-- ==== Sys2Proof/Machine/System.lean ====
section
/-! DEFINITION. The system register space: SYSRD and SYSWR, and writes by the host (R4, R6, R43, R77, R237, R344, R389-R393,
R402, R476). -/

namespace Sys2Proof.Machine

/-! ### The gang's own registers (R43, R77, R237, R344) -/

/-- GSTATE (Table 2.4). -/
def Ctx.gstate (c : Ctx) : Nat :=
  let wait := c.g.groups.foldl (fun m x => if x.atRegang then m ||| x.slices else m) 0
  c.g.live.toNat + 256 * c.slices.toNat + 65536 * wait.toNat + 2 ^ 24 * (c.g.groups.length % 16) + 2 ^ 28 * c.g.parted.toNat

/-- LNTST (Table 8.5). -/
def Ctx.lntst (c : Ctx) : Nat :=
  c.s.allowance c.g % 32768 + 32768 * c.g.fixedAllow.isSome.toNat + 65536 * (c.s.outstanding c.id % 65536)

/-- A barrier of the team. -/
def Ctx.barrierOf (c : Ctx) (n : Nat) : Barrier := match c.team with
  | some t => t.barrier n
  | none => Barrier.init 0

/-- A register of the gang space. -/
def Ctx.gangReg (c : Ctx) (a : Nat) : Nat :=
  if a = 0x0000 then c.gstate
  else if a = 0x0001 then (~~~c.g.exited).toNat
  else if a = 0x0002 then c.g.eventWord.toNat
  else if a = 0x0003 then c.g.evmask.toNat
  else if a = 0x0004 then c.g.deadline % 2 ^ 32
  else if a = 0x0010 then c.lntst
  else if 0x0020 ≤ a ∧ a < 0x0030 then (c.barrierOf (a - 0x0020)).bytes % 2 ^ 32
  else if 0x0030 ≤ a ∧ a < 0x0040 then (c.barrierOf (a - 0x0030)).ebytes % 2 ^ 32
  else if a = 0x0180 then c.g.plumbEn.toNat
  else if a = 0x0181 then c.g.plumbSt.toNat
  else 0

/-- A word of the trap state or of a lane record (Tables 17.2 and 17.3). -/
def Gang.trapReg (g : Gang) (a : Nat) : Nat :=
  if a < 0x180A then g.trapWord (a - 0x1800)
  else if 0x1820 ≤ a ∧ a < 0x18A0 then
    leNat (((g.laneRecord ((a - 0x1820) / 4)).bytes.drop (4 * ((a - 0x1820) % 4))).take 4)
  else 0

/-- A write of the trap state: TPC and BADBLK (Table 17.2). -/
def Gang.writeTrap (g : Gang) (a : Nat) (v : Word) : Gang :=
  let t := g.trap
  if a = 0x1800 then { g with trap := { t with badblk := t.badblk && !v.getLsbD 12 } }
  else if a = 0x1801 then { g with trap := { t with tpc := t.tpc.extractLsb' 32 24 ++ (v &&& 0xFFFFFFFC#32) } }
  else if a = 0x1802 then { g with trap := { t with tpc := v.extractLsb' 0 24 ++ t.tpc.extractLsb' 0 32 } }
  else g

/-- A write of PLUMBCTL or PLUMBST (Tables 3.10 and 3.11). -/
def Gang.writePlumb (g : Gang) (a : Nat) (v : Word) : Gang :=
  if a = 0x0180 then { g with plumbEn := v.getLsbD 0 }
  else if a = 0x0181 then { g with plumbSt := if v.getLsbD 14 then g.plumbSt &&& 0x3FFF#15 else g.plumbSt }
  else g

/-! ### Partition registers (Table 16.3, Table 10.1) -/

/-- A register 0x1000-0x10FF and 0x1100 of a partition. -/
def State.partReg (s : State) (part a : Nat) : Nat :=
  let p := s.part part
  match a with
  | 0x1000 => part % 16 + 16 * (s.pkg % 1024)
  | 0x1001 => p.privq.toNat
  | 0x1002 => (p.modes &&& 0x37#6).toNat + 8 * s.rot.hostm.toNat
  | 0x1003 => p.vbase
  | 0x1004 => p.vsize
  | 0x1005 => p.clusters.toNat % 2 ^ 32
  | 0x1006 => p.clusters.toNat / 2 ^ 32
  | 0x1007 => p.ptbase + 2 ^ 21 * p.topbits
  | 0x1008 => p.seq.toNat + 65536 * p.stale.toNat
  | 0x1009 => p.nseq.toNat + 2 ^ 17 * p.shootBusy.toNat
  | 0x100A => p.dombase
  | 0x100B => p.commbase
  | 0x100C => p.fqbase + 65536 * p.fqlog2n
  | 0x100D => p.fqwr.toNat + 65536 * p.fqrd.toNat
  | 0x100F => p.fqlost
  | 0x1010 => p.fqvec.toNat + 256 * p.shvec.toNat + 65536 * p.atvec.toNat + 2 ^ 24 * p.stvec.toNat
  | 0x1020 => p.modid + 65536 * Tbl.get 0 p.trust p.modid
  | 0x1040 => p.attaddr
  | 0x1041 => 2 * p.abusy.toNat + 4 * p.aerr.toNat
  | 0x1100 => versWord
  | _ =>
    if 0x1080 ≤ a ∧ a < 0x1100 then leNat (((s.meas? ((a - 0x1080) / 16)).drop (4 * ((a - 0x1080) % 16))).take 4) else 0

/-- Register k of a launch queue (Table 10.1). -/
def LaunchQueue.reg (q : LaunchQueue) : Nat → Nat
  | 0 => q.base % 2 ^ 32
  | 1 => q.base / 2 ^ 32 % 2 ^ 24
  | 2 => q.en.toNat + 2 * (q.log2n % 16) + 256 * q.ref.toNat
  | _ => q.wr.toNat + 65536 * q.rd.toNat

/-- Table 21.3. -/
def House.reg (h : House) : Nat → Nat
  | 0x1700 => h.phase % 8 + 8 * h.meshDown.toNat + 16 * h.hot.toNat + 32 * (h.err % 8) + 65536 * h.fwver.toNat
  | 0x1701 => h.req.toNat + 4 * h.cur.toNat + 16 * h.ref.toNat
  | 0x1702 => h.tmax.toNat + 1024 * h.tdie.toNat + 65536 * h.pwr.toNat
  | 0x1703 => h.pcap.toNat + 4096 * h.pcx.toNat + 65536 * h.pcvec.toNat
  | _ => 0

/-- Table 17.7. -/
def Partition.recoveryReg (p : Partition) : Nat → Nat
  | 0x18C0 => p.th.toNat % 2 ^ 32
  | 0x18C1 => p.th.toNat / 2 ^ 32 + 2 ^ 24 * p.then_.toNat
  | 0x18C2 => p.ctxbase
  | 0x18C3 => p.ctxsize
  | 0x18C4 => p.stopbase
  | 0x18C5 => p.halted.toNat + 2 * p.fatal.toNat + 256 * p.first.toNat + 65536 * p.hseq.toNat
  | 0x18C7 => p.stopLost
  | 0x18C8 => p.sece
  | 0x18C9 => p.seue
  | 0x18CA => p.noroom.toNat
  | _ => 0

/-! ### Optics and circuits, as R390 gives them -/

/-- The partition owns a pair of one of the two engines of an array and its neighbour. -/
def State.seesArray (s : State) (part e : Nat) : Bool := (s.lineOwners e).contains part
/-- The partition owns a peer-fabric pair. -/
def State.seesTiming (s : State) (part : Nat) : Bool := (List.range 64).any (fun f => s.ownsPair part f && (s.pair f).fab)
/-- The partition owns a pair attached to plane p. -/
def State.seesPort (s : State) (part p : Nat) : Bool := (List.range 64).any (fun f => s.ownsPair part f && (s.pair f).plane == p)

/-- A value, or zero where the register is withheld. -/
def shown (b : Bool) (n : Nat) : Nat := if b then n else 0

/-- A register of 0x4000-0x4FFF, as a partition reads it, or the physical function, which reads every one (R390). -/
def State.opticReg (s : State) (pf : Bool) (part a : Nat) : Nat :=
  let p := s.part part
  if a = 0x4000 then p.optvec.toNat + 256 * p.opten.toNat
  else if a = 0x4002 then s.weakMrg.toNat + 256 * s.weakCer.toNat + 2 ^ 24 * s.period.toNat
  else if a = 0x4010 then p.planReg
  else if 0x4040 ≤ a ∧ a < 0x4080 then shown (pf || s.ownsPair part (a - 0x4040)) (s.pairWord (a - 0x4040))
  else if 0x4100 ≤ a ∧ a < 0x4180 then shown (pf || s.ownsPair part (pairOfLink (a - 0x4100))) (s.linkWord (a - 0x4100))
  else if 0x4180 ≤ a ∧ a < 0x4200 then shown (pf || s.ownsPair part (pairOfLink (a - 0x4180))) (s.countWord (a - 0x4180))
  else if 0x4400 ≤ a ∧ a < 0x4800 then shown (pf || s.ownsPair part (pairOfChan (a - 0x4400))) (s.chanWord (a - 0x4400))
  else if 0x4800 ≤ a ∧ a < 0x4900 then
    shown (pf || s.seesArray part ((a - 0x4800) / 16)) (s.line ((a - 0x4800) / 16) ((a - 0x4800) % 16)).word
  else if 0x4900 ≤ a ∧ a < 0x4940 then
    shown (pf || s.seesArray part ((a - 0x4900) / 4)) (s.arrayWord ((a - 0x4900) / 4) ((a - 0x4900) % 4))
  else 0

/-- A register of 0x5000-0x57FF, as a partition or the physical function reads it (R390). -/
def State.circuitReg (s : State) (pf : Bool) (part a : Nat) : Nat :=
  if a = 0x5000 then shown (pf || s.seesTiming part) s.rot.ctl
  else if a = 0x5001 then shown (pf || s.seesTiming part) s.rot.status
  else if a = 0x5002 then shown (pf || s.seesTiming part) s.rot.rot.toNat
  else if 0x5008 ≤ a ∧ a < 0x5010 then shown (pf || s.seesPort part (a - 0x5008)) (s.portWord (a - 0x5008))
  else if 0x5040 ≤ a ∧ a < 0x5080 then
    shown (pf || s.ownsPair part (a - 0x5040)) ((s.pair (a - 0x5040)).plane % 8 + 8 * (s.pair (a - 0x5040)).fab.toNat)
  else if 0x5100 ≤ a ∧ a < 0x5300 then
    shown (pf || s.seesPort part ((a - 0x5100) % 8)) (s.entry ((a - 0x5100) / 8) ((a - 0x5100) % 8)).word
  else 0

/-! ### Reads -/

/-- A register that stands outside the gang's own state, as a partition or the physical function reads it (Table 16.2). -/
def State.sharedReg (s : State) (pf : Bool) (part a : Nat) : Nat :=
  if 0x1000 ≤ a ∧ a < 0x1200 then s.partReg part a
  else if 0x1200 ≤ a ∧ a < 0x1280 then ((s.part part).queue ((a - 0x1200) / 4)).reg ((a - 0x1200) % 4)
  else if 0x1700 ≤ a ∧ a < 0x1704 then s.house.reg a
  else if 0x18C0 ≤ a ∧ a < 0x18CB then (s.part part).recoveryReg a
  else if 0x4000 ≤ a ∧ a < 0x5000 then s.opticReg pf part a
  else if 0x5000 ≤ a ∧ a < 0x5800 then s.circuitReg pf part a
  else 0

/-- A register as a gang reads it. -/
def Ctx.sysReg (c : Ctx) (a : Nat) : Nat :=
  if a < 0x0200 then c.gangReg a
  else if 0x1800 ≤ a ∧ a < 0x18C0 then c.g.trapReg a
  else c.s.sharedReg false c.part a

/-- What reading a register changes: those of type RC clear (R6). -/
def State.afterRead (s : State) (pf : Bool) (part a : Nat) : State :=
  if a = 0x100F then s.modPart part (fun p => { p with fqlost := 0 })
  else if a = 0x18C7 then s.modPart part (fun p => { p with stopLost := 0 })
  else if a = 0x18C8 then s.modPart part (fun p => { p with sece := 0 })
  else if a = 0x18C9 then s.modPart part (fun p => { p with seue := 0 })
  else if 0x4180 ≤ a ∧ a < 0x4200 then
    let k := a - 0x4180
    if (pf || s.ownsPair part (pairOfLink k)) && (s.pair (pairOfLink k)).fab then
      s.putLink k { s.link k with replays := 0, retrains := 0 }
    else s
  else s
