/-- R140, R141, R144, R149: the float operations, on each element or on both bf16 halves under x2, with the flags that the
lanes raise and, where the instruction rounds under srd, one advance of SEED (R100). FCMPX writes one 32-bit register.
R142, R143, R148: minimum and maximum, the sign instructions, which change the sign bit alone and set no flag, and FCLASS,
whose mask goes to one 32-bit register. None of them rounds, so none advances SEED. R144 to R147: the unary float
operations, FSCALE, whose count is read32 of b as s32 and serves both halves of x2, and FRND. How precise a transcendental
is, is the model's reading (log 10). R87, R88, R97 to R101, R104, R105: what an encoding of a format stands for, the
largest number of each format, and that a sum, a difference, a product, a fused product and sum, an FSCALE, a FRND, a
minimum, a maximum and a comparison of any two encodings is the exact result, rounded once, with the flags of that
rounding; quotients and roots are named as the meaning computes them. -/
def Obligations.FloatResults : Prop :=
  (∀ (s : State) (c : Ctx) (d a b : RegField), s.issuing = some c →
     let t := c.etype
     let w := isWide t
     let x := fun l => c.readA a w l
     let y := fun l => c.readB b w l
     let z := fun l => c.readD d w l
     (c.dataStop (inFX t) true d w false [(a, w)] [(b, w)] = none →
       Gives (.fadd d a b) s (c.computed d w c.srd (fun l => c.each t l (x l) (y l) 0 (fun f r p q _ => f.add r p q))) ∧
       Gives (.fsub d a b) s (c.computed d w c.srd (fun l => c.each t l (x l) (y l) 0 (fun f r p q _ => f.sub r p q))) ∧
       Gives (.fmul d a b) s (c.computed d w c.srd (fun l => c.each t l (x l) (y l) 0 (fun f r p q _ => f.mul r p q)))) ∧
     (c.dataStop (inFX t) true d w true [(a, w)] [(b, w)] = none →
       Gives (.fma d a b) s (c.computed d w c.srd (fun l => c.each t l (x l) (y l) (z l) (fun f r p q o => f.fma r false p q o))) ∧
       Gives (.fms d a b) s (c.computed d w c.srd (fun l => c.each t l (x l) (y l) (z l) (fun f r p q o => f.fma r true p q o)))) ∧
     (c.dataStop (inFLT t) true d w false [(a, w)] [(b, w)] = none →
       Gives (.fdiv d a b) s (c.computed d w c.srd (fun l => c.each t l (x l) (y l) 0 (fun f r p q _ => f.div r p q)))) ∧
     (c.dataStop (inFLT t) true d false false [(a, w)] [(b, w)] = none →
       Gives (.fcmpx d a b) s (c.computed d false false (fun l =>
         (fmtOf t).cmpx (Acr.ftz c.g.acr) (x l % 2 ^ ebits t) (y l % 2 ^ ebits t))))) ∧
  (∀ (s : State) (c : Ctx) (d a b : RegField), s.issuing = some c →
     let t := c.etype
     let w := isWide t
     let x := fun l => c.readA a w l
     let y := fun l => c.readB b w l
     (c.dataStop (inFX t) true d w false [(a, w)] [(b, w)] = none →
       Gives (.fmin d a b) s (c.computed d w false (fun l => c.each t l (x l) (y l) 0 (fun f r p q _ => f.minMax r.ftz false false p q))) ∧
       Gives (.fmax d a b) s (c.computed d w false (fun l => c.each t l (x l) (y l) 0 (fun f r p q _ => f.minMax r.ftz true false p q))) ∧
       Gives (.fminnm d a b) s (c.computed d w false (fun l => c.each t l (x l) (y l) 0 (fun f r p q _ => f.minMax r.ftz false true p q))) ∧
       Gives (.fmaxnm d a b) s (c.computed d w false (fun l => c.each t l (x l) (y l) 0 (fun f r p q _ => f.minMax r.ftz true true p q)))) ∧
     (c.dataStop (inFX t || inF8 t) true d w false [(a, w)] [] = none →
       ((t ≠ 15 →
         let m := 2 ^ (ebits t - 1)
         Gives (.fabs d a) s (c.wrote (c.result d w (fun l => x l % m))) ∧
         Gives (.fneg d a) s (c.wrote (c.result d w (fun l => x l % (2 * m) ^^^ m)))) ∧
        (t = 15 →
         Gives (.fabs d a) s (c.wrote (c.result d w (fun l => x l % 2 ^ 32 &&& 0x7FFF7FFF))) ∧
         Gives (.fneg d a) s (c.wrote (c.result d w (fun l => x l % 2 ^ 32 ^^^ 0x80008000)))))) ∧
     (c.dataStop (inFX t || inF8 t) true d false false [(a, w)] [] = none →
       Gives (.fclass d a) s (c.wrote (c.result d false (fun l =>
         if t = 15 then 2 ^ Fmt.bf16.classBit (x l % 2 ^ 16) + 2 ^ 16 * 2 ^ Fmt.bf16.classBit (x l / 2 ^ 16 % 2 ^ 16)
         else 2 ^ (fmtOf t).classBit (x l % 2 ^ ebits t)))))) ∧
  (∀ (s : State) (c : Ctx) (d a b : RegField), s.issuing = some c →
     let t := c.etype
     let w := isWide t
     let x := fun l => c.readA a w l
     let unary := fun (i : Instr) (f : Fmt → RndEnv → Nat → Nat × Flags) =>
       Gives i s (c.computed d w c.srd (fun l => c.each t l (x l) 0 0 (fun fm r p _ _ => f fm r p)))
     (c.dataStop (inFLT t) true d w false [(a, w)] [] = none →
       unary (.frcp d a) Fmt.rcp ∧ unary (.frsq d a) Fmt.rsq ∧ unary (.fsqrt d a) Fmt.sqrt) ∧
     (c.dataStop (inTrans t) true d w false [(a, w)] [] = none →
       unary (.fexp2 d a) Fmt.exp2 ∧ unary (.flog2 d a) Fmt.log2 ∧ unary (.fsin d a) Fmt.sin ∧ unary (.fcos d a) Fmt.cos ∧
       unary (.ftanh d a) Fmt.tanh ∧ unary (.fsigm d a) Fmt.sigm) ∧
     (c.dataStop (inFX t) true d w false [(a, w)] [] = none → unary (.frnd d a) Fmt.rnd) ∧
     (c.dataStop (inFX t) true d w false [(a, w)] [(b, false)] = none →
       Gives (.fscale d a b) s (c.computed d w c.srd (fun l => c.each t l (x l) 0 0 (fun fm r p _ _ =>
         fm.scale r p (BitVec.ofNat 32 (c.readB b false l)).toInt))))) ∧
  (∀ (f : Fmt) (r : RndEnv) (x y z : Nat) (k : Int), 1 ≤ f.eb →
     let a := f.read r.ftz x
     let b := f.read r.ftz y
     let c := f.read r.ftz z
     (let neg := decide (x / 2 ^ (f.eb + f.mb) % 2 = 1)
      let e := x / 2 ^ f.mb % 2 ^ f.eb
      let m := x % 2 ^ f.mb
      (f.inf = true → e = 2 ^ f.eb - 1 → a = if m = 0 then .inf neg else .nan (decide (m < 2 ^ (f.mb - 1)))) ∧
      (f.inf = false → f.nanOnes = true → e = 2 ^ f.eb - 1 → m = 2 ^ f.mb - 1 → a = .nan false) ∧
      ((f.inf = true → e ≠ 2 ^ f.eb - 1) → (f.nanOnes = true → e = 2 ^ f.eb - 1 → m ≠ 2 ^ f.mb - 1) →
        a.finite ∧ a.neg = neg ∧ a.rat = (if neg then -1 else 1) *
          (if e = 0 then (if r.ftz then 0 else (m : ℚ) / 2 ^ f.mb * 2 ^ (1 - (f.bias : Int)))
            else (1 + (m : ℚ) / 2 ^ f.mb) * 2 ^ ((e : Int) - f.bias)))) ∧
     (f.inf = true →
       f.Sums r [a, b] [] (f.add r x y) ∧ f.Sums r [a, b.negate] [] (f.sub r x y) ∧ f.Sums r [] [(a, b)] (f.mul r x y) ∧
       f.Sums r [c] [(a, b)] (f.fma r false x y z) ∧ f.Sums r [c.negate] [(a, b)] (f.fma r true x y z)) ∧
     (a.finite → f.Delivers r a.neg (a.rat * 2 ^ k) (f.scale r x k) ∧
       (f.rnd r x).2 = Flags.none ∧ ∃ u fl, Rounds r a.neg |a.rat| u ∧ f.Rounded RndEnv.rne a.neg u ((f.rnd r x).1, fl)) ∧
     (let p := f.flush r.ftz x
      let q := f.flush r.ftz y
      let fl := Flags.nvIf (a.isSnan || b.isSnan)
      let gives := fun (lo hi : Nat) (num : Bool) => f.minMax r.ftz false num x y = (lo, fl) ∧
        f.minMax r.ftz true num x y = (hi, fl)
      (a.isNan || b.isNan → gives f.nanBits f.nanBits false ∧ f.cmpx r.ftz x y = (8, fl)) ∧
      (a.isNan = true → b.isNan = true → gives f.nanBits f.nanBits true) ∧
      (a.isNan = true → b.isNan = false → gives q q true) ∧ (a.isNan = false → b.isNan = true → gives p p true) ∧
      (a.isNan = false → b.isNan = false →
        (a.Less b → (∀ n, gives p q n) ∧ f.cmpx r.ftz x y = (1, Flags.none)) ∧
        (b.Less a → (∀ n, gives q p n) ∧ f.cmpx r.ftz x y = (4, Flags.none)) ∧
        (¬ a.Less b → ¬ b.Less a → (∀ n, gives (if a.neg then p else q) (if a.neg then q else p) n) ∧
          f.cmpx r.ftz x y = (2, Flags.none))))) ∧
  (Fmt.f64.largest = (2 - 2 ^ (-52 : Int)) * 2 ^ 1023 ∧ Fmt.f32.largest = (2 - 2 ^ (-23 : Int)) * 2 ^ 127 ∧
   Fmt.tf32.largest = (2 - 2 ^ (-10 : Int)) * 2 ^ 127 ∧ Fmt.bf16.largest = (2 - 2 ^ (-7 : Int)) * 2 ^ 127 ∧
   Fmt.f16.largest = 65504 ∧ Fmt.e5m2.largest = 57344 ∧ Fmt.e4m3.largest = 448 ∧ Fmt.e3m2.largest = 28 ∧
   Fmt.e2m3.largest = 15 / 2 ∧ Fmt.e2m1.largest = 6)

◆ **WORK TO BE COMPLETED**
Take the listing above and repeat exactly the lines from the one containing "Gives (.fcmpx d" through the one containing "(c.dataStop (inFLT t) true d w false [(a, w)] []", both included.

◆ **SOLUTION TO THIS EXERCISE**
       Gives (.fcmpx d a b) s (c.computed d false false (fun l =>
         (fmtOf t).cmpx (Acr.ftz c.g.acr) (x l % 2 ^ ebits t) (y l % 2 ^ ebits t))))) ∧
  (∀ (s : State) (c : Ctx) (d a b : RegField), s.issuing = some c →
     let t := c.etype
     let w := isWide t
     let x := fun l => c.readA a w l
     let y := fun l => c.readB b w l
     (c.dataStop (inFX t) true d w false [(a, w)] [(b, w)] = none →
       Gives (.fmin d a b) s (c.computed d w false (fun l => c.each t l (x l) (y l) 0 (fun f r p q _ => f.minMax r.ftz false false p q))) ∧
       Gives (.fmax d a b) s (c.computed d w false (fun l => c.each t l (x l) (y l) 0 (fun f r p q _ => f.minMax r.ftz true false p q))) ∧
       Gives (.fminnm d a b) s (c.computed d w false (fun l => c.each t l (x l) (y l) 0 (fun f r p q _ => f.minMax r.ftz false true p q))) ∧
       Gives (.fmaxnm d a b) s (c.computed d w false (fun l => c.each t l (x l) (y l) 0 (fun f r p q _ => f.minMax r.ftz true true p q)))) ∧
     (c.dataStop (inFX t || inF8 t) true d w false [(a, w)] [] = none →
       ((t ≠ 15 →
         let m := 2 ^ (ebits t - 1)
         Gives (.fabs d a) s (c.wrote (c.result d w (fun l => x l % m))) ∧
         Gives (.fneg d a) s (c.wrote (c.result d w (fun l => x l % (2 * m) ^^^ m)))) ∧
        (t = 15 →
         Gives (.fabs d a) s (c.wrote (c.result d w (fun l => x l % 2 ^ 32 &&& 0x7FFF7FFF))) ∧
         Gives (.fneg d a) s (c.wrote (c.result d w (fun l => x l % 2 ^ 32 ^^^ 0x80008000)))))) ∧
     (c.dataStop (inFX t || inF8 t) true d false false [(a, w)] [] = none →
       Gives (.fclass d a) s (c.wrote (c.result d false (fun l =>
         if t = 15 then 2 ^ Fmt.bf16.classBit (x l % 2 ^ 16) + 2 ^ 16 * 2 ^ Fmt.bf16.classBit (x l / 2 ^ 16 % 2 ^ 16)
         else 2 ^ (fmtOf t).classBit (x l % 2 ^ ebits t)))))) ∧
  (∀ (s : State) (c : Ctx) (d a b : RegField), s.issuing = some c →
     let t := c.etype
     let w := isWide t
     let x := fun l => c.readA a w l
     let unary := fun (i : Instr) (f : Fmt → RndEnv → Nat → Nat × Flags) =>
       Gives i s (c.computed d w c.srd (fun l => c.each t l (x l) 0 0 (fun fm r p _ _ => f fm r p)))
     (c.dataStop (inFLT t) true d w false [(a, w)] [] = none →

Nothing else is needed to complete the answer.